Install LynseDB on every node:

pip install lynsedb

Plan these pieces before production:

Item Recommendation
Coordinator Run one active coordinator for the simplest setup. For HA, run standby coordinators with the same metadata owner shard(s).
Shards Run one LynseDB server per primary or replica data directory.
Data directories Give every shard process its own persistent directory. Do not share one directory between nodes.
Network Let clients reach the coordinator. Let the coordinator reach every shard HTTP port and derived RPC port.
Auth Use --api-key on shards and --shard-api-key on the coordinator.
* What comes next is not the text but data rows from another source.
theorem tokenMemWrite_answers {tag : Nat} {c : Cmd} {s : State} (h6 : c.w 6 < 256) (h9 : c.w 9 < 256) (h10 : c.w 10 ≤ 2)
    (hz : c.zeroFrom 11 = true) (he : s.lf.emission = none) (h : s.canRun 0x42 tag c = true) (h8 : c.w 8 = 0) (hlo : 4 ≤ c.plen)
    (hmod : c.plen % 4 = 0) (hu : c.w 7 + c.plen / 4 ≤ 128) :
    Answers (.tokenMemWrite tag) s fun t =>
      match s.tok.session with
      | none => t.ended tag = some (.gives .stateConflict []) ∧ OnlyCommands s.toDev t
      | some y =>
        let mask := s.usable (s.maskOf (c.w 9))
        if mask = 0 then t.ended tag = some (.gives (s.noAerial (s.maskOf (c.w 9))) []) ∧ OnlyCommands s.toDev t
        else ∃ x, t.working tag = some (.token x) ∧ x.kind = 2 ∧ x.page = c.w 6 ∧ x.first = c.w 7 ∧ x.count = c.plen / 4 ∧
          x.data = c.bytes ∧ t.tok = { s.tok with session := some { y with mc := y.mc + 1 } } ∧
          t.lf.emission.map (fun e => e.2) = some (.command tag, mask) ∧
          EventsOnly { s.toDev with lf := t.lf, tok := t.tok, ham := t.ham } t := by
  have hrow := tokenMemWrite_row h h6 h9 h10 hz h8 hlo hmod hu
  cases hs : s.tok.session with
  | none =>
    rw [hs] at hrow
    exact answers_refused rfl h hrow
  | some z =>
    rw [hs] at hrow
    have hunit : (writeRun c s.toDev z).at_ < (writeRun c s.toDev z).count := by
      show 0 < c.plen / 4
      omega
    dsimp only at hrow ⊢
    split
    · next h0 => exact answers_refused rfl h (hrow.trans (if_pos h0))
    · next h0 =>
      exact (answers_memory (x := { writeRun c s.toDev z with stage := 0 }) rfl h rfl (hrow.trans (if_neg h0))
        (memWrite_idle (d := s.markStart c) he hs hunit)).imp fun t ⟨hwork, ht⟩ => ⟨_, hwork, rfl, rfl, rfl, rfl, rfl, ht⟩

/-- Settles O27: the starts of the three exchanges. -/
theorem tokenExchanges : Obligations.TokenExchanges := by
  unfold Obligations.TokenExchanges
  exact ⟨fun _ _ _ _ _ h h6 h7 h8 hz hn hk he => tokenAuth_answers h h6 h7 h8 hz hn hk he,
    fun _ _ _ h6 h9 h10 hz he => ⟨tokenMemRead_answers h6 h9 h10 hz he, tokenMemWrite_answers h6 h9 h10 hz he⟩⟩

end Sys2Proof.Machine
end

section
/-!
PROOFS. Tickets, admissions and revocations (chapter 16).
-/

namespace Sys2Proof.Machine

section
variable (c : Cmd) (d : Dev)
@[simp] theorem markStart_ticketCheck (kind lo hi : Nat) (m : Bytes) : (d.markStart c).ticketCheck kind lo hi m = d.ticketCheck kind lo hi m := rfl
@[simp] theorem markStart_ticketSigned (m : Bytes) : (d.markStart c).ticketSigned m = d.ticketSigned m := rfl
@[simp] theorem markStart_slotOfToken (id : Nat) : (d.markStart c).slotOfToken id = d.slotOfToken id := rfl
@[simp] theorem markStart_enrolLeft : (d.markStart c).enrolLeft = d.enrolLeft := rfl
@[simp] theorem markStart_slotWhere (p : Nat → Bool) : (d.markStart c).slotWhere p = d.slotWhere p := rfl
@[simp] theorem markStart_admWords (a : Admission) : (d.markStart c).admWords a = d.admWords a := rfl
@[simp] theorem markStart_admOpen : (d.markStart c).admOpen = d.admOpen := rfl
@[simp] theorem markStart_admits (id : Nat) : (d.markStart c).admits id = d.admits id := rfl
@[simp] theorem markStart_usesOf (n : Nat) : (d.markStart c).usesOf n = d.usesOf n := rfl
@[simp] theorem markStart_reserveSlot : (d.markStart c).reserveSlot = d.reserveSlot := rfl
end

/-! ### TOKEN_ENROL and LEARN_BEGIN (R395, R396) -/

theorem eventsOnly_tok_cru {s t : Dev} (h : ∀ pt, pt ∉ [.tok, .cru] ++ eventParts → t.get pt = s.get pt) :
    EventsOnly { s with tok := t.tok, cru := t.cru } t :=
  eventsOnly_of_get fun pt hpt => by
    cases pt
    case tok | cru => rfl
    case cmds | clock | pwr | evc | jrnl | nv | bg => exact absurd (by decide) hpt
    all_goals exact h _ (by decide)

theorem eventsOnly_lf_anvil_ham_cru {s t : Dev} (h : ∀ pt, pt ∉ [.lf, .anvil, .ham, .cru] ++ eventParts → t.get pt = s.get pt) :
    EventsOnly { s with lf := t.lf, anvil := t.anvil, ham := t.ham, cru := t.cru } t :=
  eventsOnly_of_get fun pt hpt => by
    cases pt
    case lf | anvil | ham | cru => rfl
    case cmds | clock | pwr | evc | jrnl | nv | bg => exact absurd (by decide) hpt
    all_goals exact h _ (by decide)

theorem eventsOnly_of_onlyCommands {s t : Dev} (h : OnlyCommands s t) : EventsOnly { s with tok := t.tok, cru := t.cru } t := by
  unfold OnlyCommands at h
  refine eventsOnly_tok_cru fun pt hpt => ?_
  rw [h]
  cases pt
  case cmds | clock | pwr | evc | jrnl | nv | bg => exact absurd (by decide) hpt
  all_goals rfl

/-- A ticket check answers SLOT_BAD only of K01 (R331, R395). -/
theorem keyBad_of_ticketCheck {kind lo hi : Nat} {m : Bytes} {d : Dev} (h : d.ticketCheck kind lo hi m = some .slotBad) : d.keyBad 1 = true := by
  unfold Dev.ticketCheck at h
  dsimp only at h
  by_contra hk
  rw [if_neg hk] at h
  repeat' split at h
  all_goals simp at h

/-- A ticket command that a check ends. -/
theorem answers_ticketFail {i : Instr} {s : State} {f : Dev → Dev} {op tag kind lo hi : Nat} {c : Cmd} {st : Status} {m : Bytes}
    (he : exec i s = run f s) (h : s.canRun op tag c = true) (hc : s.ticketCheck kind lo hi m = some st)
    (ht : f s.toDev = (s.markStart c).ticketFail tag st) :
    Answers i s fun t => EventsOnly { s.toDev with tok := t.tok, cru := t.cru } t ∧ (s.keyBad 1 = false → t.cru = s.cru) ∧
      t.ended tag = some (.gives st []) ∧ t.tok = s.tok := by
  by_cases hb : st = .slotBad
  · subst hb
    refine (answers_slotBad he h (ht.trans (if_pos rfl))).imp fun t ⟨_, _, htok, hend, hev⟩ =>
      ⟨?_, fun hk => absurd (keyBad_of_ticketCheck hc) (by simp [hk]), hend, htok⟩
    rw [htok]
    exact hev
  · exact (answers_refused_tok he h (ht.trans (if_neg hb))).imp fun t ⟨hcru, htok, hend, ho⟩ =>
      ⟨eventsOnly_of_onlyCommands ho, fun _ => hcru, hend, htok⟩

theorem ticketTaken_ended {tag : Nat} {a : Admission} {erase : Bool} {lift : List Nat} {d : Dev} (h : (d.cmd tag).isSome = true) :
    ((d.ticketTaken tag a erase lift).ended tag).map (fun r => (r.status, r.effect)) = some (.done, .admitting a erase lift) := by
  refine congrArg (Option.map _) (ended_finish ?_)
  cases erase <;> exact h

/-- A ticket taken: its counter, and for a learn session the admission that is ERASING (R395). -/
theorem answers_ticketTaken {i : Instr} {s : State} {f : Dev → Dev} {op tag : Nat} {c : Cmd} {a : Admission} {erase : Bool} {lift : List Nat}
    (he : exec i s = run f s) (h : s.canRun op tag c = true) (ht : f s.toDev = (s.markStart c).ticketTaken tag a erase lift) :
    Answers i s fun t => EventsOnly { s.toDev with tok := t.tok, cru := t.cru } t ∧ t.cru = s.cru ∧
      t.tok = { s.tok with tktCnt := a.counter, adm := if erase then { a with state := 1 } else s.tok.adm } ∧
      (t.ended tag).map (fun r => (r.status, r.effect)) = some (.done, .admitting a erase lift) := by
  have hj : ((s.markStart c).ticketTaken tag a erase lift).jrnl = s.jrnl := by cases erase <;> rfl
  refine answers_leaves he ht hj ⟨?_, ?_, ?_, ticketTaken_ended (markStart_isSome h)⟩
  all_goals cases erase <;> rfl

theorem tokenEnrol_row {tag : Nat} {c : Cmd} {s : Dev} (hz : c.zeroFrom 6 = true) (h : s.canRun 0x43 tag c = true) :
    tokenEnrol tag s = match s.ticketCheck 1 1 1 c.bytes with
      | some st => (s.markStart c).ticketFail tag st
      | none =>
        if (s.slotOfToken ((ticketOf c.bytes).ids.headD 0)).isSome ||
            (s.tok.revlist.contains ((ticketOf c.bytes).ids.headD 0) && !bit 0 (ticketOf c.bytes).flags) then (s.markStart c).fail tag .stateConflict
        else if s.enrolLeft = 0 then (s.markStart c).fail tag .limitReached
        else if (s.slotWhere (· != 1)).isNone then (s.markStart c).fail tag .slotExhausted
        else (s.markStart c).ticketTaken tag (admissionOf 2 c.bytes) false (if bit 0 (ticketOf c.bytes).flags then (ticketOf c.bytes).ids else []) := by
  refine (startCmd_of_canRun _ h).trans ((if_neg (by simp [hz])).trans ?_)
  simp only [started_bytes, markStart_ticketCheck]
  cases s.ticketCheck 1 1 1 c.bytes <;> rfl

theorem tokenEnrol_answers {tag : Nat} {c : Cmd} {s : State} (hz : c.zeroFrom 6 = true) (h : s.canRun 0x43 tag c = true) :
    Answers (.tokenEnrol tag) s fun t =>
      let k := ticketOf c.bytes
      EventsOnly { s.toDev with tok := t.tok, cru := t.cru } t ∧ (s.keyBad 1 = false → t.cru = s.cru) ∧
      match s.ticketCheck 1 1 1 c.bytes with
      | some st => t.ended tag = some (.gives st []) ∧ t.tok = s.tok
      | none =>
        if (s.slotOfToken (k.ids.headD 0)).isSome = true ∨ (s.tok.revlist.contains (k.ids.headD 0) = true ∧ bit 0 k.flags = false) then
          t.ended tag = some (.gives .stateConflict []) ∧ t.tok = s.tok
        else if s.enrolLeft = 0 then t.ended tag = some (.gives .limitReached []) ∧ t.tok = s.tok
        else if s.slotWhere (· != 1) = none then t.ended tag = some (.gives .slotExhausted []) ∧ t.tok = s.tok
        else t.tok = { s.tok with tktCnt := k.counter } ∧ (t.ended tag).map (fun r => (r.status, r.effect)) =
          some (.done, .admitting (admissionOf 2 c.bytes) false (if bit 0 k.flags then k.ids else [])) := by
  have hrow := tokenEnrol_row hz h
  cases hc : s.ticketCheck 1 1 1 c.bytes with
  | some st =>
    rw [hc] at hrow
    exact answers_ticketFail rfl h hc hrow
  | none =>
    rw [hc] at hrow
    dsimp only at hrow ⊢
    have refused {st : Status} (hf : tokenEnrol tag s.toDev = (s.markStart c).fail tag st) :
        Answers (.tokenEnrol tag) s fun t => EventsOnly { s.toDev with tok := t.tok, cru := t.cru } t ∧ (s.keyBad 1 = false → t.cru = s.cru) ∧
          t.ended tag = some (.gives st []) ∧ t.tok = s.tok :=
      (answers_refused_tok rfl h hf).imp fun t ⟨hcru, htok, hend, ho⟩ => ⟨eventsOnly_of_onlyCommands ho, fun _ => hcru, hend, htok⟩
    split
    · next hid => exact refused (hrow.trans (if_pos (by simpa using hid)))
    · next hid =>
      replace hrow := hrow.trans (if_neg (by simpa using hid))
      split
      · next hl => exact refused (hrow.trans (if_pos hl))
      · next hl =>
        replace hrow := hrow.trans (if_neg hl)
        split
        · next hs => exact refused (hrow.trans (if_pos (by simpa using hs)))
        · next hs =>
          exact (answers_ticketTaken rfl h (hrow.trans (if_neg (by simpa using hs)))).imp fun t ⟨hev, hcru, htok, hend⟩ =>
            ⟨hev, fun _ => hcru, htok, hend⟩

theorem learnBegin_row {tag : Nat} {c : Cmd} {s : Dev} (hz : c.zeroFrom 6 = true) (h : s.canRun 0x45 tag c = true) :
    learnBegin tag s =
      if s.tok.adm.state != 0 && s.tok.adm.kind == 1 && s.tok.adm.counter == (ticketOf c.bytes).counter && s.tok.adm.digest == sha256 c.bytes then
        (s.markStart c).finish tag ⟨.done, s.admWords s.tok.adm, .none, none, [tokenDraft 0xFF s.enrolLeft s.enrolLeft 0]⟩
      else match s.ticketCheck 2 0 32 c.bytes with
        | some st => (s.markStart c).ticketFail tag st
        | none =>
          if s.enrolLeft = 0 then (s.markStart c).fail tag .stateConflict
          else (s.markStart c).ticketTaken tag (admissionOf 1 c.bytes) true (if bit 0 (ticketOf c.bytes).flags then (ticketOf c.bytes).ids else []) := by
  refine (startCmd_of_canRun _ h).trans ((if_neg (by simp [hz])).trans ?_)
  simp only [started_bytes, markStart_ticketCheck]
  cases s.ticketCheck 2 0 32 c.bytes <;> rfl

theorem learnBegin_answers {tag : Nat} {c : Cmd} {s : State} (hz : c.zeroFrom 6 = true) (h : s.canRun 0x45 tag c = true) :
    Answers (.learnBegin tag) s fun t =>
      let k := ticketOf c.bytes
      let a := s.tok.adm
      EventsOnly { s.toDev with tok := t.tok, cru := t.cru } t ∧ (s.keyBad 1 = false → t.cru = s.cru) ∧
      if a.state ≠ 0 ∧ a.kind = 1 ∧ a.counter = k.counter ∧ a.digest = Machine.sha256 c.bytes then
        (t.ended tag).map (fun r => (r.status, r.payload, r.effect)) = some (.done, s.admWords a, .none) ∧ OnlyCommands s.toDev t
      else match s.ticketCheck 2 0 32 c.bytes with
        | some st => t.ended tag = some (.gives st []) ∧ t.tok = s.tok
        | none =>
          if s.enrolLeft = 0 then t.ended tag = some (.gives .stateConflict []) ∧ t.tok = s.tok
          else t.tok = { s.tok with tktCnt := k.counter, adm := { admissionOf 1 c.bytes with state := 1 } } ∧
            (t.ended tag).map (fun r => (r.status, r.effect)) =
              some (.done, .admitting (admissionOf 1 c.bytes) true (if bit 0 k.flags then k.ids else [])) := by
  have hrow := learnBegin_row hz h
  have hsame : (s.tok.adm.state != 0 && s.tok.adm.kind == 1 && s.tok.adm.counter == (ticketOf c.bytes).counter &&
      s.tok.adm.digest == sha256 c.bytes) = true ↔ s.tok.adm.state ≠ 0 ∧ s.tok.adm.kind = 1 ∧ s.tok.adm.counter = (ticketOf c.bytes).counter ∧
      s.tok.adm.digest = sha256 c.bytes := by simp [and_assoc]
  dsimp only
  split
  · next hold =>
    refine (answers_refused_tok rfl h (hrow.trans (if_pos (hsame.mpr hold)))).imp fun t ⟨hcru, htok, hend, ho⟩ =>
      ⟨eventsOnly_of_onlyCommands ho, fun _ => hcru, ?_, ho⟩
    rw [hend]
    rfl
  · next hnew =>
    replace hrow := hrow.trans (if_neg (mt hsame.mp hnew))
    cases hc : s.ticketCheck 2 0 32 c.bytes with
    | some st =>
      rw [hc] at hrow
      exact answers_ticketFail rfl h hc hrow
    | none =>
      rw [hc] at hrow
      dsimp only at hrow ⊢
      split
      · next hl =>
        exact (answers_refused_tok rfl h (hrow.trans (if_pos hl))).imp fun t ⟨hcru, htok, hend, ho⟩ =>
          ⟨eventsOnly_of_onlyCommands ho, fun _ => hcru, hend, htok⟩
      · next hl =>
        exact (answers_ticketTaken rfl h (hrow.trans (if_neg hl))).imp fun t ⟨hev, hcru, htok, hend⟩ => ⟨hev, fun _ => hcru, htok, hend⟩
Protect the coordinator with a private network or reverse proxy.
Backups Back up every shard data directory. Metadata owner shard data directories include coordinator metadata.

The coordinator currently does not enforce client authentication itself. If the coordinator is reachable outside a trusted network, put it behind a reverse proxy, gateway, firewall, or service mesh that provides authentication.

Coordinator Metadata Mental Model

Coordinator metadata includes routing tables, generated ID allocation, shard promotions, replica state, and the active coordinator lease. It is stored on metadata owner shard(s), so cluster mode does not need a shared disk.

By default, the coordinator infers metadata owners from cluster.json. If the config has three or more shard primaries, the first three primaries are used as replicated metadata owners with majority writes and automatic repair. Smaller clusters use the first primary as a single metadata owner.

Use --metadata-owners only when you want explicit control:

Owners Behavior
omitted Use the first three shard primaries when available; otherwise use the first primary.
one URI Store coordinator metadata on that shard through internal RPC.
three or more URIs Store coordinator metadata with majority CAS and repair stale or missing owners from the committed majority.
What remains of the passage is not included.